He looks very good on the front part of his body but when he is standing his back end is ALL skin and bone. I'm honestly surprised he can walk and he even likes to run to play. Hes about 79.5# right now (weighed him today) and is obviously under weight in person. He is 28" at the shoulders, 30" long chest to back end, and is just a LOT of hair. We spent 2 hours brushing him today and still have about 3 hours of work pulling out matts, excess shed, and general brushing/washing. I'll get a bath picture up soon and that should really show it.


----------



## Markobytes (Sep 11, 2012)

Awesome news! It is always good to hear of someone stepping up in order to give a dog a good home, he gets a home where he will be appreciated and no doubt he will return the favor with his love. He may be lacking muscle tone in the rear if he did not get proper exercise. Long coats can sometimes hide the condition of their body with all that coat but you seem diligent with your care to catch any problems. 
Briskaboo13 my statement was general in nature and 8 was a number I drew from the top of my head. I had not even viewed the web page of the breeder you mentioned. It is just my observation that kennels not breeding to the standard will list multiple studs most if not all without any titles. Responsible breeders place very high standards of the studs they use. Sometimes breeders will list studs belonging to other breeders as a courtesy.


----------



## Xyst Sin (Dec 8, 2013)

Thank you so much for your support. I've had my fair share of puppies and was so happy actually to get an older dog. The fact that hes a senior is of no concern to me. I firmly believe in every dog deserving to be happy till the day they pass, which is exactly what I plan on doing for him.


----------



## Stosh (Jun 26, 2010)

Stosh was from a litter of 6 pups- 3 were long coated 3 were not. It was his dam's first litter so the breeder wasn't expecting the long coats. Turns out her father carried the gene. I picked him for his temperament and conformation, not his coat. Of course now I think he's gorgeous!


----------



## FirefighterGSD (Jan 20, 2014)

Neko said:


> As far as I know *good reputable breeders don't breed for long coat*. Long coat puppies just happen from both parents that have the gene.

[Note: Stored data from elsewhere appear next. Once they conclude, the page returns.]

/-- Every end cause that holds goes to the Provenance log, the timer's by its fault (R338, R339). The spec gives such a record no code: a free
value, class F0, with the cause as its measured value (log entry 61). -/
def logCauses (cs : List Nat) (s : State) : State :=
  (cs.filter (fun k => decide (k ≠ 4))).foldl (fun s k => offerRec (mkRec s 8 (Config.freeNat 2 % 0x10000) noInst 0 k 0 false) s) s

/-- The causes decide: the first is END_CAUSE, the charger stops on request; the timer also raises 0x4005. -/
def judgeEnd (cv : Bool) (s : State) : State :=
  let cs := endCauses s cv
  match cs with
  | [] => s
  | k :: _ =>
    let s := logCauses cs (sessionEnd k { s with chg := { s.chg with causes := cs } })
    if k = 4 then raise 0x4005 noInst 0 s else s

/-- SESSION_EVALUATION: Europa's 100 ms evaluation: starts and refusals, the path, the limits, the phases, the safety
timer and the end causes (R325 to R343). -/
def execSessionEvaluation (meanBat : Q) (s : State) : Host.Outcome State Fault Refusal :=
  if s.fn 9 = false ∨ pairRunning s .europa = false then .next s
  else
    let s := if s.veh.req.testBit (s.chg.role - 1) = false ∨ s.connected = false then { s with chg := { s.chg with used := s.chg.used && inSession s } } else s
    if s.chg.phase = 0 ∨ s.chg.phase = 10 then .next (trySession s)
    else if s.chg.phase = 9 then .next (followStages s)
    else
      let s := europaFree (if s.chg.role = 1 then writeLimits s else s)
      let s := followStages (choosePath s)
      let s := countTimer s
      let r := cvCheck meanBat s
      let s := judgeEnd r.2 r.1
      .next (if s.chg.role = 1 then { s with obcT := { s.obcT with iBat := phaseTarget s } } else s)

/-- PULSE_PHASE_END: the end of a pulse judges i_end, and the evaluation that follows ends the charge; the end of a rest begins the next pulse (R337,
R338). -/
def execPulsePhaseEnd (iEnd : Q) (elapsedMs : Nat) (s : State) : Host.Outcome State Fault Refusal :=
  let c := s.chg
  if c.phase ≠ 6 then .next s
  else if c.pulsing = true then
    if (elapsedMs : Q) < s.pf 0x60 0 44 * 1000 then .next s
    else
      let below := if iEnd < s.pf 0x60 0 28 * s.pf 0x60 0 40 then min (c.below + 1) 255 else 0
      let s := { s with chg := { c with pulsing := false, below := below, iEnd := iEnd }, obcT := { s.obcT with iBat := 0 } }
      if 2 ≤ below ∨ s.pu 0x60 0 36 ≤ c.pulses then .next { s with chg := { s.chg with pulseEnd := true } } else .next s
  else if (elapsedMs : Q) < s.pf 0x60 0 48 * 1000 ∨ c.pulseEnd = true then .next s
  else
    let s := { s with chg := { c with pulsing := true, pulses := min (c.pulses + 1) 255 } }
    .next { s with obcT := { s.obcT with iBat := phaseTarget s } }

/-! ## ISO 15118-20 (R328, R329) -/

/-- HLC_SETUP_TIMEOUT: matching, discovery and TLS not complete within T_HLC: 0x4006; the session waits (R327, R328). -/
def execHlcSetupTimeout (elapsedMs : Nat) (s : State) : Host.Outcome State Fault Refusal :=
  if s.chg.phase = 2 ∧ s.chg.isoStep < 3 ∧ s.pf 0x60 0 64 * 1000 ≤ elapsedMs then
    .next (raise 0x4006 noInst 0 { s with chg := { s.chg with phase := 1, path := 0, hlcFailed := true } })
  else .next s

/-- How far the setup of the digital path is after a message: matching, discovery, TLS. -/
def isoOrder : IsoMsg → Nat
  | .slacMatched => 1
  | .sdpFound _ => 2
  | .tlsUp _ _ => 3
  | _ => 0

/-- The part or option that a message needs is supported and offered; everything not listed is refused (R328). The roots of the policy record
anchor TLS (R514). -/
def isoOffered (s : State) (m : IsoMsg) : Bool :=
  let en := s.pu 0x60 0 4
  match m with
  | .sdpFound secured => secured
  | .tlsUp v13 root => v13 && decide (root < s.pu 0xC0 0 208)
  | .authorization eim => eim
  | .serviceSelection service vas =>
    !vas && (match service with
      | .ac => en.testBit 0
      | .acBpt => en.testBit 1
      | _ => false)
  | .scheduleExchange dynamic => if dynamic then en.testBit 3 else en.testBit 2
  | .other => false
  | _ => true

/-- A message is accepted: what it needs is offered, and the messages travel on the TLS connection, which discovery and matching precede
(R328). -/
def isoAccepts (s : State) (m : IsoMsg) : Bool :=
  isoOffered s m && (if isoOrder m = 0 then decide (3 ≤ s.chg.isoStep) else decide (isoOrder m ≤ s.chg.isoStep + 1))

/-- What an accepted message changes. -/
def isoEffect (m : IsoMsg) (s : State) : State :=
  let c := s.chg
  match m with
  | .serviceSelection service _ => { s with chg := { c with path := if service = .acBpt then 3 else 2 } }
  | .chargeParameterDiscovery i => { s with chg := { c with isoMax := some i } }
  | .chargeLoop i t => { s with chg := { c with isoMax := some i, isoTarget := t } }
  | .powerDeliveryStart =>
    if c.phase = 7 ∧ c.restartFor = none then { s with chg := { c with isoStart := true, phase := 3 } }
    else { s with chg := { c with isoStart := true } }
  | .powerDeliveryStandby _ => if c.phase = 9 then s else chargePause { s with chg := { c with isoStart := false } }
  | .powerDeliveryStop => { s with chg := { c with isoStop := true } }
  | .sessionStop => { s with chg := { c with isoStop := true } }
  | _ => s

/-- The maximum discharge power that an AC_BPT exchange reports (R329). -/
def bptPower (m : IsoMsg) (s : State) : Option Q :=
  if s.chg.path ≠ 3 then none
  else
    match m with
    | .chargeParameterDiscovery _ => some (minQ (s.pf 0x60 0 68) (disClamp s * s.vMax))
    | .chargeLoop _ _ => some (minQ (s.pf 0x60 0 68) (disClamp s * s.vMax))
    | _ => none

/-- ISO15118_MESSAGE: a message of the digital path is accepted and answered, or refused (R328). -/
def execIso15118Message (m : IsoMsg) (s : State) : Host.Outcome State Fault Refusal :=
  let c := s.chg
  if ¬(c.path = 2 ∨ c.path = 3) ∨ inSession s = false then .next s
  else if isoAccepts s m = false then .next (send (.iso false none) s)
  else .next (send (.iso true (bptPower m s)) (isoEffect m { s with chg := { c with isoStep := max c.isoStep (isoOrder m) } }))

/-! ## Faults, restarts and the LV battery (R329, R330, R343, R345) -/

/-- GRID_WAIT_TIMEOUT: GRID_OK not set within 10 s of S2 closing: 0x4004 (R330). -/
def execGridWaitTimeout (elapsedMs : Nat) (s : State) : Host.Outcome State Fault Refusal :=
  if s.chg.phase = 3 ∧ s.chg.s2 = true ∧ s.grid.ok = false ∧ 10000 ≤ elapsedMs then .next (raise 0x4004 noInst 0 s) else .next s

/-- DISCHARGE_DC_LINK_CHECK: V_dc,min below the window's lower edge while the current is negative: 0x400B (R329). -/
def execDischargeDcLinkCheck (s : State) : Host.Outcome State Fault Refusal :=
  if s.chg.path = 3 ∧ s.dab.ibat < 0 ∧ inSession s = true ∧ s.vMin < s.pf 3 0 0 then .next (raise 0x400B noInst 0 s) else .next s

/-- SESSION_RESTART: after T_RST, with the cause's condition met, the start is repeated and RESTARTS counts; S2 closes again under R330 (R344, R345). -/
def execSessionRestart (elapsedMs : Nat) (s : State) : Host.Outcome State Fault Refusal :=
  match s.chg.restartFor with
  | none => .next s
  | some code =>
    let ready := if code = 0x3004 ∨ code = 0x3005 then s.grid.ok && s.grid.lock else s.bmsValid
    if s.chg.phase = 7 ∧ s.pf 0x60 0 60 * 1000 ≤ elapsedMs ∧ ready = true then
      .next { s with chg := { s.chg with phase := 3, restartFor := none, restarts := min (s.chg.restarts + 1) 15 } }
    else .next s

/-- LV_FLOAT_SWITCH: T_LV_ABS after the session's start Europa writes V_LV_FLOAT (R343). -/
def execLvFloatSwitch (sinceMs : Nat) (s : State) : Host.Outcome State Fault Refusal :=
  if s.chg.lvChg = true ∧ s.pf 0x60 0 88 * 1000 ≤ sinceMs ∧ 4 ≤ s.chg.phase ∧ s.chg.phase ≤ 7 then .next (lvCharge (s.pf 0x60 0 84) s) else .next s

end Sys2Proof.Machine
end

This. I agree with the general comments here, look for a reputable breeder that happens to have long coats pop up now and then and get into contact with them, that was you're basically "on a waiting list" when the next one should pop up. Good luck.


----------



## mrawle (May 30, 2006)

Dear Mary: I am very interested in Raf and his dogs. We have had a couple of nice (brief) conversations. As you may know, his website and facebook page are lacking in information -- even less since I first visited them. I would very much like feedback from someone who owns one of their dogs. Are you willing to give me some? Thank you so much. -- Molly


----------



## sebrench (Dec 2, 2014)

If you're open to WGSL, you might want to check out Kennels Von Lotta in Atlanta. That's where we got Asher, and I think that she sometimes has long coats. German Shepherd puppies for sale | German Shepherd breeders | Imported German Shepherd Puppies| German Shepherd Kennels


----------



## mrawle (May 30, 2006)

MaryD said:


> Try Grunwald Haus in RI. We have two of their long coats. We are very happy with them. They have great temperaments, extremely intelligent and beautiful.


Dear MaryD,

I am very interested in Grunwald Haus. Could you tell me a little bit about how your puppies turned out? Did you visit the facility and how was it? Did you see the dogs and talk to Raf? It is hard now to get information on the Web and any information you could give me would be appreciated.

Molly


----------



## Momto2GSDs (Mar 22, 2012)

Hi mrawle!
You may want to start a thread of your own for better responses

See post # 12 on this thread from Sept. of 2014 when Mary D posted last. I believe she may be referring to a Grundwald dog. http://www.germanshepherds.com/forum/health-issues/362153-need-help.html#post6002737 

Von Lotta (that Sebrench mentioned) is expecting a litter the end of May. 
The parents are Polina von Lotta and Netzer von Lotta.


Moms


----------